Sol:- let ci be unique scalars,then
k(is a vector)=c1(0,1,1)+c2(1,0,1)+c3(1,1,0)
Then c2+c3=x, c1+c3=y,  c1+c2=z.
Solving we get c1=1/2*(y+z-x) , c2=1/2*(z+x-y) , c3=1/2*(x+y-z).
Since T is linear,
T(k)=c1T(0,1,1)+c2T(1,0,1)+c3(1,1,0)
= c1(1,1,1)+c2(1,1,1)+c3(1,1,1)
=(c1+c2+c3,c1+c2+c3,c1+c2+c3)
=> T(x,y,z)=(1/2*(x+y+z),1/2*(x+y+z),1/2*(x+y+z)); (x+y+z)€R^3.
To find kerT,put T(x,y,z)=(0,0,0)
x+y+z=0, let y=c,z=d,x=-(c+d).
(x,y,z)=(-c-d,c,d)=c(-1,1,0)+d(-1,0,1)
Ker(T)=L{(-1,1,0)+(-1,0,1)} since (-1,1,0),(-1,0,1) are linearly independent,so dim(kerT)=2.
Since (0,1,1),(1,0,1),(1,1,0) form a basis of R^3,
ImT=L{(1,1,1)}. Hence dim(ImT)=1.
So hence the proof is complete.

Composition of Linear mapping :-
Let V,W and U be vector spaces over a field F and let T:V->W & S:W->U be a linear mapping. The composite mapping SoT:V->U is defined by SoT(a)=S{T(a)},a€V.
It can easily be shown that the composite mapping is linear.

Inverse Mapping:-
A linear mapping T is invertible if & only if T is one-one & onto.
Let T:V->W is invertible then T^(-1) : W->V is linear(proof is done by using the definition of linear mapping).
A linear mapping is said to be non-singular if it is invertible.

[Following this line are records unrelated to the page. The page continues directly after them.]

/-! ### What each update leaves alone: one lemma a field -/

/-! ### setReg -/

@[simp] theorem State.setReg_time (s : State) (a : Nat) (v : Word) : (s.setReg a v).time = s.time := rfl
@[simp] theorem State.setReg_pwr (s : State) (a : Nat) (v : Word) : (s.setReg a v).pwr = s.pwr := rfl
@[simp] theorem State.setReg_can (s : State) (a : Nat) (v : Word) : (s.setReg a v).can = s.can := rfl
@[simp] theorem State.setReg_lode (s : State) (a : Nat) (v : Word) : (s.setReg a v).lode = s.lode := rfl
@[simp] theorem State.setReg_drt (s : State) (a : Nat) (v : Word) : (s.setReg a v).drt = s.drt := rfl
@[simp] theorem State.setReg_hewers (s : State) (a : Nat) (v : Word) : (s.setReg a v).hewers = s.hewers := rfl
@[simp] theorem State.setReg_twins (s : State) (a : Nat) (v : Word) : (s.setReg a v).twins = s.twins := rfl
@[simp] theorem State.setReg_cdt (s : State) (a : Nat) (v : Word) : (s.setReg a v).cdt = s.cdt := rfl
@[simp] theorem State.setReg_mem (s : State) (a : Nat) (v : Word) : (s.setReg a v).mem = s.mem := rfl
@[simp] theorem State.setReg_mc (s : State) (a : Nat) (v : Word) : (s.setReg a v).mc = s.mc := rfl
@[simp] theorem State.setReg_flt (s : State) (a : Nat) (v : Word) : (s.setReg a v).flt = s.flt := rfl
@[simp] theorem State.setReg_plk (s : State) (a : Nat) (v : Word) : (s.setReg a v).plk = s.plk := rfl
@[simp] theorem State.setReg_skp (s : State) (a : Nat) (v : Word) : (s.setReg a v).skp = s.skp := rfl
@[simp] theorem State.setReg_skLast (s : State) (a : Nat) (v : Word) : (s.setReg a v).skLast = s.skLast := rfl
@[simp] theorem State.setReg_adt (s : State) (a : Nat) (v : Word) : (s.setReg a v).adt = s.adt := rfl
@[simp] theorem State.setReg_anm (s : State) (a : Nat) (v : Word) : (s.setReg a v).anm = s.anm := rfl
@[simp] theorem State.setReg_hep (s : State) (a : Nat) (v : Word) : (s.setReg a v).hep = s.hep := rfl
@[simp] theorem State.setReg_dbg (s : State) (a : Nat) (v : Word) : (s.setReg a v).dbg = s.dbg := rfl
@[simp] theorem State.setReg_bwUs (s : State) (a : Nat) (v : Word) : (s.setReg a v).bwUs = s.bwUs := rfl
@[simp] theorem State.setReg_flash (s : State) (a : Nat) (v : Word) : (s.setReg a v).flash = s.flash := rfl
@[simp] theorem State.setReg_xspi (s : State) (a : Nat) (v : Word) : (s.setReg a v).xspi = s.xspi := rfl
@[simp] theorem State.setReg_devnum (s : State) (a : Nat) (v : Word) : (s.setReg a v).devnum = s.devnum := rfl
@[simp] theorem State.setReg_big (s : State) (a : Nat) (v : Word) : (s.setReg a v).big = s.big := rfl
@[simp] theorem State.setReg_freeCtr (s : State) (a : Nat) (v : Word) : (s.setReg a v).freeCtr = s.freeCtr := rfl
@[simp] theorem State.setReg_out (s : State) (a : Nat) (v : Word) : (s.setReg a v).out = s.out := rfl
@[simp] theorem State.setReg_pending (s : State) (a : Nat) (v : Word) : (s.setReg a v).pending = s.pending := rfl

/-! ### setFld -/

@[simp] theorem State.setFld_time (s : State) (f : IoField) (v : Nat) : (s.setFld f v).time = s.time := rfl
@[simp] theorem State.setFld_pwr (s : State) (f : IoField) (v : Nat) : (s.setFld f v).pwr = s.pwr := rfl
@[simp] theorem State.setFld_can (s : State) (f : IoField) (v : Nat) : (s.setFld f v).can = s.can := rfl
@[simp] theorem State.setFld_lode (s : State) (f : IoField) (v : Nat) : (s.setFld f v).lode = s.lode := rfl
@[simp] theorem State.setFld_drt (s : State) (f : IoField) (v : Nat) : (s.setFld f v).drt = s.drt := rfl
@[simp] theorem State.setFld_hewers (s : State) (f : IoField) (v : Nat) : (s.setFld f v).hewers = s.hewers := rfl
@[simp] theorem State.setFld_twins (s : State) (f : IoField) (v : Nat) : (s.setFld f v).twins = s.twins := rfl
@[simp] theorem State.setFld_cdt (s : State) (f : IoField) (v : Nat) : (s.setFld f v).cdt = s.cdt := rfl
@[simp] theorem State.setFld_mem (s : State) (f : IoField) (v : Nat) : (s.setFld f v).mem = s.mem := rfl
@[simp] theorem State.setFld_mc (s : State) (f : IoField) (v : Nat) : (s.setFld f v).mc = s.mc := rfl
@[simp] theorem State.setFld_flt (s : State) (f : IoField) (v : Nat) : (s.setFld f v).flt = s.flt := rfl
@[simp] theorem State.setFld_plk (s : State) (f : IoField) (v : Nat) : (s.setFld f v).plk = s.plk := rfl
@[simp] theorem State.setFld_skp (s : State) (f : IoField) (v : Nat) : (s.setFld f v).skp = s.skp := rfl
@[simp] theorem State.setFld_skLast (s : State) (f : IoField) (v : Nat) : (s.setFld f v).skLast = s.skLast := rfl
@[simp] theorem State.setFld_adt (s : State) (f : IoField) (v : Nat) : (s.setFld f v).adt = s.adt := rfl
@[simp] theorem State.setFld_anm (s : State) (f : IoField) (v : Nat) : (s.setFld f v).anm = s.anm := rfl
@[simp] theorem State.setFld_hep (s : State) (f : IoField) (v : Nat) : (s.setFld f v).hep = s.hep := rfl
@[simp] theorem State.setFld_dbg (s : State) (f : IoField) (v : Nat) : (s.setFld f v).dbg = s.dbg := rfl
@[simp] theorem State.setFld_bwUs (s : State) (f : IoField) (v : Nat) : (s.setFld f v).bwUs = s.bwUs := rfl
@[simp] theorem State.setFld_flash (s : State) (f : IoField) (v : Nat) : (s.setFld f v).flash = s.flash := rfl
@[simp] theorem State.setFld_xspi (s : State) (f : IoField) (v : Nat) : (s.setFld f v).xspi = s.xspi := rfl
@[simp] theorem State.setFld_devnum (s : State) (f : IoField) (v : Nat) : (s.setFld f v).devnum = s.devnum := rfl
@[simp] theorem State.setFld_big (s : State) (f : IoField) (v : Nat) : (s.setFld f v).big = s.big := rfl
@[simp] theorem State.setFld_freeCtr (s : State) (f : IoField) (v : Nat) : (s.setFld f v).freeCtr = s.freeCtr := rfl
@[simp] theorem State.setFld_out (s : State) (f : IoField) (v : Nat) : (s.setFld f v).out = s.out := rfl
@[simp] theorem State.setFld_pending (s : State) (f : IoField) (v : Nat) : (s.setFld f v).pending = s.pending := rfl

/-! ### raise -/

@[simp] theorem State.raise_time (s : State) (f : IoField) : (s.raise f).time = s.time := rfl
@[simp] theorem State.raise_pwr (s : State) (f : IoField) : (s.raise f).pwr = s.pwr := rfl
@[simp] theorem State.raise_can (s : State) (f : IoField) : (s.raise f).can = s.can := rfl
@[simp] theorem State.raise_lode (s : State) (f : IoField) : (s.raise f).lode = s.lode := rfl
@[simp] theorem State.raise_drt (s : State) (f : IoField) : (s.raise f).drt = s.drt := rfl
@[simp] theorem State.raise_hewers (s : State) (f : IoField) : (s.raise f).hewers = s.hewers := rfl
@[simp] theorem State.raise_twins (s : State) (f : IoField) : (s.raise f).twins = s.twins := rfl
@[simp] theorem State.raise_cdt (s : State) (f : IoField) : (s.raise f).cdt = s.cdt := rfl
@[simp] theorem State.raise_mem (s : State) (f : IoField) : (s.raise f).mem = s.mem := rfl
@[simp] theorem State.raise_mc (s : State) (f : IoField) : (s.raise f).mc = s.mc := rfl
@[simp] theorem State.raise_flt (s : State) (f : IoField) : (s.raise f).flt = s.flt := rfl
@[simp] theorem State.raise_plk (s : State) (f : IoField) : (s.raise f).plk = s.plk := rfl
@[simp] theorem State.raise_skp (s : State) (f : IoField) : (s.raise f).skp = s.skp := rfl
@[simp] theorem State.raise_skLast (s : State) (f : IoField) : (s.raise f).skLast = s.skLast := rfl
@[simp] theorem State.raise_adt (s : State) (f : IoField) : (s.raise f).adt = s.adt := rfl
@[simp] theorem State.raise_anm (s : State) (f : IoField) : (s.raise f).anm = s.anm := rfl
@[simp] theorem State.raise_hep (s : State) (f : IoField) : (s.raise f).hep = s.hep := rfl
@[simp] theorem State.raise_dbg (s : State) (f : IoField) : (s.raise f).dbg = s.dbg := rfl
@[simp] theorem State.raise_bwUs (s : State) (f : IoField) : (s.raise f).bwUs = s.bwUs := rfl
@[simp] theorem State.raise_flash (s : State) (f : IoField) : (s.raise f).flash = s.flash := rfl
@[simp] theorem State.raise_xspi (s : State) (f : IoField) : (s.raise f).xspi = s.xspi := rfl
@[simp] theorem State.raise_devnum (s : State) (f : IoField) : (s.raise f).devnum = s.devnum := rfl
@[simp] theorem State.raise_big (s : State) (f : IoField) : (s.raise f).big = s.big := rfl
@[simp] theorem State.raise_freeCtr (s : State) (f : IoField) : (s.raise f).freeCtr = s.freeCtr := rfl
@[simp] theorem State.raise_out (s : State) (f : IoField) : (s.raise f).out = s.out := rfl
@[simp] theorem State.raise_pending (s : State) (f : IoField) : (s.raise f).pending = s.pending := rfl

/-! ### count -/

@[simp] theorem State.count_time (s : State) (f : IoField) (n : Nat) : (s.count f n).time = s.time := rfl
@[simp] theorem State.count_pwr (s : State) (f : IoField) (n : Nat) : (s.count f n).pwr = s.pwr := rfl
@[simp] theorem State.count_can (s : State) (f : IoField) (n : Nat) : (s.count f n).can = s.can := rfl
@[simp] theorem State.count_lode (s : State) (f : IoField) (n : Nat) : (s.count f n).lode = s.lode := rfl
@[simp] theorem State.count_drt (s : State) (f : IoField) (n : Nat) : (s.count f n).drt = s.drt := rfl
@[simp] theorem State.count_hewers (s : State) (f : IoField) (n : Nat) : (s.count f n).hewers = s.hewers := rfl
@[simp] theorem State.count_twins (s : State) (f : IoField) (n : Nat) : (s.count f n).twins = s.twins := rfl
@[simp] theorem State.count_cdt (s : State) (f : IoField) (n : Nat) : (s.count f n).cdt = s.cdt := rfl
@[simp] theorem State.count_mem (s : State) (f : IoField) (n : Nat) : (s.count f n).mem = s.mem := rfl
@[simp] theorem State.count_mc (s : State) (f : IoField) (n : Nat) : (s.count f n).mc = s.mc := rfl
@[simp] theorem State.count_flt (s : State) (f : IoField) (n : Nat) : (s.count f n).flt = s.flt := rfl
@[simp] theorem State.count_plk (s : State) (f : IoField) (n : Nat) : (s.count f n).plk = s.plk := rfl
@[simp] theorem State.count_skp (s : State) (f : IoField) (n : Nat) : (s.count f n).skp = s.skp := rfl
@[simp] theorem State.count_skLast (s : State) (f : IoField) (n : Nat) : (s.count f n).skLast = s.skLast := rfl
@[simp] theorem State.count_adt (s : State) (f : IoField) (n : Nat) : (s.count f n).adt = s.adt := rfl
@[simp] theorem State.count_anm (s : State) (f : IoField) (n : Nat) : (s.count f n).anm = s.anm := rfl
@[simp] theorem State.count_hep (s : State) (f : IoField) (n : Nat) : (s.count f n).hep = s.hep := rfl
@[simp] theorem State.count_dbg (s : State) (f : IoField) (n : Nat) : (s.count f n).dbg = s.dbg := rfl
@[simp] theorem State.count_bwUs (s : State) (f : IoField) (n : Nat) : (s.count f n).bwUs = s.bwUs := rfl
@[simp] theorem State.count_flash (s : State) (f : IoField) (n : Nat) : (s.count f n).flash = s.flash := rfl
@[simp] theorem State.count_xspi (s : State) (f : IoField) (n : Nat) : (s.count f n).xspi = s.xspi := rfl
@[simp] theorem State.count_devnum (s : State) (f : IoField) (n : Nat) : (s.count f n).devnum = s.devnum := rfl
@[simp] theorem State.count_big (s : State) (f : IoField) (n : Nat) : (s.count f n).big = s.big := rfl
@[simp] theorem State.count_freeCtr (s : State) (f : IoField) (n : Nat) : (s.count f n).freeCtr = s.freeCtr := rfl
@[simp] theorem State.count_out (s : State) (f : IoField) (n : Nat) : (s.count f n).out = s.out := rfl
@[simp] theorem State.count_pending (s : State) (f : IoField) (n : Nat) : (s.count f n).pending = s.pending := rfl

Ex. A linear mapping T:R^3->R^3 is defined by T(x,y,z)=(x-y,x+2y,y+3z),(x,y,z)€R^3. Show that T is non-singular & determine T^(-1).
Sol:- T is a linear mapping.
T(x,y,z)=(0,0,0) => x=y=z=0.
Ker(T)={0}. T is one-one.
And dim(V)=dim(W)=3, so T is onto.
So,it is non-singular & invertible.
Let T^(-1)(x,y,z)=(a,b,c)
=> T(a,b,c)=(x,y,z)=(a-b,a+2b,b+3c)
Then a-b=x , a+2b=y , b+3c=z
Solve for a,b,c & you will get the answer.

Matrix representation of a linear mapping:-
Ex.1. A linear T:R^3->R^2 is defined by   T(x,y,z)=(3x-2y+z,x-3y-2z) ,(x,y,z)€R^3.
Find the matrix of T relative to the ordered bases
{(1,0,0),(0,1,0),(0,0,1)} of R^3 and {(1,0),(0,1)} of R^2.Also find rank(T).
Sol : T(1,0,0)=(3,1)=3(1,0)+1(0,1)
T(0,1,0)=(-2,-3)=-2(1,0)-3(0,1)
T(0,0,1)=(1,-2)=1(1,0)-2(0,1)
So the matrix of T is   ( 3    -2    1 )
( 1    -3   -2 )
The rank of these 2*3 matrix is 2,so rank(T)=2.

Ex.2. (IIT JAM-2010) Consider the transformation T: R^3 -> R^3 given by
T(x,y,z)=(kx+y+z,x+ky+z,x+y+kz).
Find the matrix P associated with the above transformation with respact to the standard basis. Further,find the values of k for which P has zero as one of its eigen values.
Sol : {(1,0,0),(0,1,0),(0,0,1)} be the standard basis.
Now T(1,0,0)=(k,1,1)=ke1+1e2+1e3
T(0,1,0)=(1,k,1)=1e1+ke2+1e3
T(0,0,1)=(1,1,k)=1e1+1e2+ke3
Hence the associated matrix P(3*3) is given by
P  = ( k  1  1 )
( 1  k  1 )
( 1  1  k )
Now put k=1,then see that P has zero as one of its eigen values.